→ Instructions for the task
Where a line of the data below has the string "measureFill", copy that line.

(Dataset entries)

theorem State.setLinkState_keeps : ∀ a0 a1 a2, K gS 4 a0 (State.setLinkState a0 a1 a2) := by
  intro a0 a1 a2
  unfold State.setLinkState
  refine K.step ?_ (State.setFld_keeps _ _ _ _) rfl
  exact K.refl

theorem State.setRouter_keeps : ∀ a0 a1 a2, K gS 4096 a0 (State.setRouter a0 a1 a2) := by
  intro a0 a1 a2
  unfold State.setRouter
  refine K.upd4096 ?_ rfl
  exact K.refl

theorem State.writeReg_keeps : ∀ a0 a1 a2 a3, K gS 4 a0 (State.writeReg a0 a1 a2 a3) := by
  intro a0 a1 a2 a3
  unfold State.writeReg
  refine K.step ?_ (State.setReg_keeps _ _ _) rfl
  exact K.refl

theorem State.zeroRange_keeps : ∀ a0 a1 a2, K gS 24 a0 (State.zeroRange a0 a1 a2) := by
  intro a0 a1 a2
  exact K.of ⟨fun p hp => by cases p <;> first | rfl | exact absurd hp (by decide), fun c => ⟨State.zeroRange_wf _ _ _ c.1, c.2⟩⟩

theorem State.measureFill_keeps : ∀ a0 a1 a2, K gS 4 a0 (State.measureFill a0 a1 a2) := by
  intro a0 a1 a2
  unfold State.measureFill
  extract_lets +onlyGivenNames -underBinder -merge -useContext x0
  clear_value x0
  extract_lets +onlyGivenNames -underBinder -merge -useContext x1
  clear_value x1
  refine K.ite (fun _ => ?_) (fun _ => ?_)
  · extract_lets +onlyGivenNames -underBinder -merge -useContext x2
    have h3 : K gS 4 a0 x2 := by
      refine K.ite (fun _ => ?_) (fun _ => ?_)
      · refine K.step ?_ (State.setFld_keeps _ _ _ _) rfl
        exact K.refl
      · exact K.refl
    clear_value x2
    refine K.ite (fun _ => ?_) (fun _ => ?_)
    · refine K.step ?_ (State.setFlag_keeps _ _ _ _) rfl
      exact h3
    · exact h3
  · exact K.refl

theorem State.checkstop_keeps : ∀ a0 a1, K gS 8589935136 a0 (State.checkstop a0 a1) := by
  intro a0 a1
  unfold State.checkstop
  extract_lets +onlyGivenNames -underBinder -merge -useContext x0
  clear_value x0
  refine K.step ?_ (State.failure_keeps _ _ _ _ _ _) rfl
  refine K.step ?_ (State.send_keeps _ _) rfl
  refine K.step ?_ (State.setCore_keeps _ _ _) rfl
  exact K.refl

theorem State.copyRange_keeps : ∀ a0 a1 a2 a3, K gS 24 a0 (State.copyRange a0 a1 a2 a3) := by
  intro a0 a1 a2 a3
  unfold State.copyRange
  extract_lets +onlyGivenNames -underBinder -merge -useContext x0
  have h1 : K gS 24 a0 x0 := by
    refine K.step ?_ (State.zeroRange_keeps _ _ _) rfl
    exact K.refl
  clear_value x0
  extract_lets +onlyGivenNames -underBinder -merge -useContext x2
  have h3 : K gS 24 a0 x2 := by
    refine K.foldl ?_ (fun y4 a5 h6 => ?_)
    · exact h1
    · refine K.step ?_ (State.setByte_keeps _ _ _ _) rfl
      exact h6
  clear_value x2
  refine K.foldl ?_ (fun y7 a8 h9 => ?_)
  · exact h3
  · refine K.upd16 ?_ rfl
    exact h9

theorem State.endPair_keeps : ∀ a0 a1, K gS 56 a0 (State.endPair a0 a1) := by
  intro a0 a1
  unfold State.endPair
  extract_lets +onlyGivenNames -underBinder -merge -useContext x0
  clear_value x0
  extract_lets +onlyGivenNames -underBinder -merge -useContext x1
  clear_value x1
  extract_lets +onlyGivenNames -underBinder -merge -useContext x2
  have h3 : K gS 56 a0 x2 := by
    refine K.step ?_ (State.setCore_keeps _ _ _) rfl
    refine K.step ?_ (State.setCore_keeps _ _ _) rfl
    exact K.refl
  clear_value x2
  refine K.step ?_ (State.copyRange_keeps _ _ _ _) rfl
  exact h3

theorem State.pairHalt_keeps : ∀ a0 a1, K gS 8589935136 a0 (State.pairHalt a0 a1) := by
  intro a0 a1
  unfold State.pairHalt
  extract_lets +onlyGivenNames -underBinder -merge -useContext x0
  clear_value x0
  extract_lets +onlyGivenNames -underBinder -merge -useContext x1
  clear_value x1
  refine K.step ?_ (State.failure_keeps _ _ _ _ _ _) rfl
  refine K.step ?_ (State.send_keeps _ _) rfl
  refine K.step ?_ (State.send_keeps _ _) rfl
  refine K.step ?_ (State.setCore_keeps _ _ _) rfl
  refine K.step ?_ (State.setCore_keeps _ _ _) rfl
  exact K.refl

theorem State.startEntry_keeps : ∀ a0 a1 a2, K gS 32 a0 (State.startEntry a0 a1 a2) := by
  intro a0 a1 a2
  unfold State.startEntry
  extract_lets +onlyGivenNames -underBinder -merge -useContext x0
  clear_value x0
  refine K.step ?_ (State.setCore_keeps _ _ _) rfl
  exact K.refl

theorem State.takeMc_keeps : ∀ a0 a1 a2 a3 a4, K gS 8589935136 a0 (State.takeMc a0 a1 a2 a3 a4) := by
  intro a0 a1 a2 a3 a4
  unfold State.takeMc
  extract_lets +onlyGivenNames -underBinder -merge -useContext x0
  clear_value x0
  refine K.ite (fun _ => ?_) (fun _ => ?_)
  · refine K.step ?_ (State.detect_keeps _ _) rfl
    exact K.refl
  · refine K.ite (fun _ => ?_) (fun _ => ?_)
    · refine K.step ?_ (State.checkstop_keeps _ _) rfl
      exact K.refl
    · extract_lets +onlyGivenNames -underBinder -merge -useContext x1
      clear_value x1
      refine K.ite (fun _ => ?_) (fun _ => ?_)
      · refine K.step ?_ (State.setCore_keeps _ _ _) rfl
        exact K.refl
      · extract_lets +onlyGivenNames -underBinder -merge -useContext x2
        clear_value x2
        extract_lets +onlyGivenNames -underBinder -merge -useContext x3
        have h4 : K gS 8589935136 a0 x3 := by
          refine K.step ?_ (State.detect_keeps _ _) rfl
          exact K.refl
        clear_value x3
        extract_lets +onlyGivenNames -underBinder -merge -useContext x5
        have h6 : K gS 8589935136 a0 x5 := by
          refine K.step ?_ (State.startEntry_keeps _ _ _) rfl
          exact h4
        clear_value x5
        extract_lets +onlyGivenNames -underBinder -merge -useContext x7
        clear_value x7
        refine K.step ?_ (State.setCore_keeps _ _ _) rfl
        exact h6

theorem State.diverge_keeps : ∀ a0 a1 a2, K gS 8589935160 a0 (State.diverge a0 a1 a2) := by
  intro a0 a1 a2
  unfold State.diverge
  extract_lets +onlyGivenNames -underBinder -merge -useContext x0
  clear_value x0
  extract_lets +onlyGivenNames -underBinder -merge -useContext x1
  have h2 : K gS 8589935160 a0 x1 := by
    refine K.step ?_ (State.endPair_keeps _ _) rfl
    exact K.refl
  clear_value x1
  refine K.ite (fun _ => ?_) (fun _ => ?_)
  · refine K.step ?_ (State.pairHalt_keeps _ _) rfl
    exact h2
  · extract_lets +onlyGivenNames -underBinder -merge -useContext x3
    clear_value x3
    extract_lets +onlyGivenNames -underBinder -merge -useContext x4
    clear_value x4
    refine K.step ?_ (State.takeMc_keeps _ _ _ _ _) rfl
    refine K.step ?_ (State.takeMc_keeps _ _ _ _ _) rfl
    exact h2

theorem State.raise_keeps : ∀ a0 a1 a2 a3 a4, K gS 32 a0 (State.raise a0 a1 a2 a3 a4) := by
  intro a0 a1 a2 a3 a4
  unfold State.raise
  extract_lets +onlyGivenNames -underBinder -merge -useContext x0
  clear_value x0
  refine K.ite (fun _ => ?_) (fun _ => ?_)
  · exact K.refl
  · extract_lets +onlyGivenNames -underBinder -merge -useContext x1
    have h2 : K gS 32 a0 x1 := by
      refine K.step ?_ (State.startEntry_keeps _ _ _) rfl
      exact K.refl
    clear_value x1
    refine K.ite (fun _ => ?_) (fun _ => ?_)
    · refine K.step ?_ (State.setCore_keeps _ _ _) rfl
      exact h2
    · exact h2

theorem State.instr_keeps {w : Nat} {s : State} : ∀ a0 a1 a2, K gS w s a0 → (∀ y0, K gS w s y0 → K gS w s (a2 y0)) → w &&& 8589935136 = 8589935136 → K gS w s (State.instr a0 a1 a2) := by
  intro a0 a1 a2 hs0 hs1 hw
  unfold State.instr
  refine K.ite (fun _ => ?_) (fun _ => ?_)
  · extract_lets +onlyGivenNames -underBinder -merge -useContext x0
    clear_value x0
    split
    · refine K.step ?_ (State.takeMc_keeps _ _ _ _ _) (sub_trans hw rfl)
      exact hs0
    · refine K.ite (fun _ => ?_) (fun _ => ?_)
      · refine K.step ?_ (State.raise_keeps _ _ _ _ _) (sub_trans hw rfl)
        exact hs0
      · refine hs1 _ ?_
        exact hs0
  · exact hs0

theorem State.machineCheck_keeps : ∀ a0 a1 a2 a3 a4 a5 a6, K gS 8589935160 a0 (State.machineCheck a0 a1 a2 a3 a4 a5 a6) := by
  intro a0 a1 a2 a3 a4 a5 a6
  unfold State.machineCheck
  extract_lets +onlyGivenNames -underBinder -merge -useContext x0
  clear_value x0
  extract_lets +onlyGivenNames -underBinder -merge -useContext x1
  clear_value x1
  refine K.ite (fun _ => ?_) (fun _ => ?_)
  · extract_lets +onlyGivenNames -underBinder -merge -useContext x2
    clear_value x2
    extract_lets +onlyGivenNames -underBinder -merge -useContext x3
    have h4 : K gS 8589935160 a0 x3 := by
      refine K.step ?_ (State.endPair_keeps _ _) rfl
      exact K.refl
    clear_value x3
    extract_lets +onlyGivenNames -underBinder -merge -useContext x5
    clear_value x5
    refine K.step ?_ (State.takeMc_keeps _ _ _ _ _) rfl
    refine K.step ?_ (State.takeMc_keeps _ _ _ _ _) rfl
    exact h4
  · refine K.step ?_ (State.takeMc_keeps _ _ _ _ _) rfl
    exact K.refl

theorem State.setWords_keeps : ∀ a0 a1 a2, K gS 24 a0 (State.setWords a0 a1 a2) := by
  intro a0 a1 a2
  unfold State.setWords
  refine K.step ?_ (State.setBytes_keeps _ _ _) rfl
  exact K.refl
--
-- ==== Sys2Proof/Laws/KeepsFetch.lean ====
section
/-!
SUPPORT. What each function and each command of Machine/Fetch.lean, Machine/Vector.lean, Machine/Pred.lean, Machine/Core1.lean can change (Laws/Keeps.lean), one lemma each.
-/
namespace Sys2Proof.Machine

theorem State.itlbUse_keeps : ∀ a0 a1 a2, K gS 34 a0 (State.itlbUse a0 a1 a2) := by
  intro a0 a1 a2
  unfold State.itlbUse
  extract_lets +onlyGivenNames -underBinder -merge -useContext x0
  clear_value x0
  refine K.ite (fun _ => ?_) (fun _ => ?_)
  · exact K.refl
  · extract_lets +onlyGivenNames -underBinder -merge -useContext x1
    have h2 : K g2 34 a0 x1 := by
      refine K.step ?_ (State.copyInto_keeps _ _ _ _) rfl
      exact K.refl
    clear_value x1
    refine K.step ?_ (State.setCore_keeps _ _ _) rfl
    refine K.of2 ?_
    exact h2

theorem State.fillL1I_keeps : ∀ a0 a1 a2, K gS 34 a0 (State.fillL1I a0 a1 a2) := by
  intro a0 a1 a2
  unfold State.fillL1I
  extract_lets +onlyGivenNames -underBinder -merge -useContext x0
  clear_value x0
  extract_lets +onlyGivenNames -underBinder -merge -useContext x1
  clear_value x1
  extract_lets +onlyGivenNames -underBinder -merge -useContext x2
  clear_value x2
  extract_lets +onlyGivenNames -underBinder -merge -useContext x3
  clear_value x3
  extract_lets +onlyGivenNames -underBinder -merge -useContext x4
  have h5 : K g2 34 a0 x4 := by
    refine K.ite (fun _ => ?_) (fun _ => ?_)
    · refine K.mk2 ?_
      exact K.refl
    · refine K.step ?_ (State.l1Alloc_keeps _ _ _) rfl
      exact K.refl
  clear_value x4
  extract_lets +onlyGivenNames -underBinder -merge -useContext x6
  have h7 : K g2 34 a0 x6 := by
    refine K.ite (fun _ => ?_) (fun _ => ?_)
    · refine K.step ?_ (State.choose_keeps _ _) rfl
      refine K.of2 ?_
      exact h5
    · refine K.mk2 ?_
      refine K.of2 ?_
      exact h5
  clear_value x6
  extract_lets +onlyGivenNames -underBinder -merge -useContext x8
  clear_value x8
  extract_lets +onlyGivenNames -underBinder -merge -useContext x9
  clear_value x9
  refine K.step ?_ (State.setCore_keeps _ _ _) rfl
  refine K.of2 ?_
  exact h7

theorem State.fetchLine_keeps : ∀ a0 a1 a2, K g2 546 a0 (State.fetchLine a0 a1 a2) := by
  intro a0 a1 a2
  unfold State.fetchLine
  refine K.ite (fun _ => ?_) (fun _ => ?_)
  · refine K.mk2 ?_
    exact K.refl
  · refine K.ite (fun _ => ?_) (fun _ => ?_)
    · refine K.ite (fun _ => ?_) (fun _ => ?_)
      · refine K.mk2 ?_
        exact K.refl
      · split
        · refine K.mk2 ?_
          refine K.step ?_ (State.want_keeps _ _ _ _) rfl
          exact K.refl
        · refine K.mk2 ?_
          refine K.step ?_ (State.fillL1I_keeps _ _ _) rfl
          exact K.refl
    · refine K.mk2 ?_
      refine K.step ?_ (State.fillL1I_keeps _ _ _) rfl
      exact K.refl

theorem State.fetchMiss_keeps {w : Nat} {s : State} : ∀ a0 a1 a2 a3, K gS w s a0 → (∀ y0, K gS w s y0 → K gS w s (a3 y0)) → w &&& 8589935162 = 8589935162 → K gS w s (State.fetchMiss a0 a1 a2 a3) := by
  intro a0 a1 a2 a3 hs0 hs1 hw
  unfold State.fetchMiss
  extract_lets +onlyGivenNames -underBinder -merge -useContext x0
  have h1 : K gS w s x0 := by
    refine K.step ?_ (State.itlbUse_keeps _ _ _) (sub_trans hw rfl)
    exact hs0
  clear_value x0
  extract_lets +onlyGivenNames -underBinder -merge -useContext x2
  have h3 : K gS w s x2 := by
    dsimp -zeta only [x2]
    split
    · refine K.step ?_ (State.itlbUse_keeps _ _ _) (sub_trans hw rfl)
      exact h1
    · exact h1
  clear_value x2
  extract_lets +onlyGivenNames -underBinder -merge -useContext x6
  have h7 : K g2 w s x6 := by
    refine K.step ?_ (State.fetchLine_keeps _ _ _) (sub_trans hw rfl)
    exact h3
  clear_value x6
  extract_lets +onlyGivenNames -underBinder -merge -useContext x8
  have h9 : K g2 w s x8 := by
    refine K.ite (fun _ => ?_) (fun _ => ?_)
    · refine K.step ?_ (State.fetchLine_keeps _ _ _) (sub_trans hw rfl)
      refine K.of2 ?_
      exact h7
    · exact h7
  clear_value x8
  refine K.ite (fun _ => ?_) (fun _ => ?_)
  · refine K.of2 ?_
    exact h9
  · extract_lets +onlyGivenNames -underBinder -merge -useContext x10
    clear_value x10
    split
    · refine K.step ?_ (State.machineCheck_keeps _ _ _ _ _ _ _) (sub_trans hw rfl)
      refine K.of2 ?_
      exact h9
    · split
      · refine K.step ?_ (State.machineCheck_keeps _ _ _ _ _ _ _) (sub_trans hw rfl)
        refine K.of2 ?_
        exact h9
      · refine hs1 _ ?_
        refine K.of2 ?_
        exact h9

→ Answer space
theorem State.measureFill_keeps : ∀ a0 a1 a2, K gS 4 a0 (State.measureFill a0 a1 a2) := by
  unfold State.measureFill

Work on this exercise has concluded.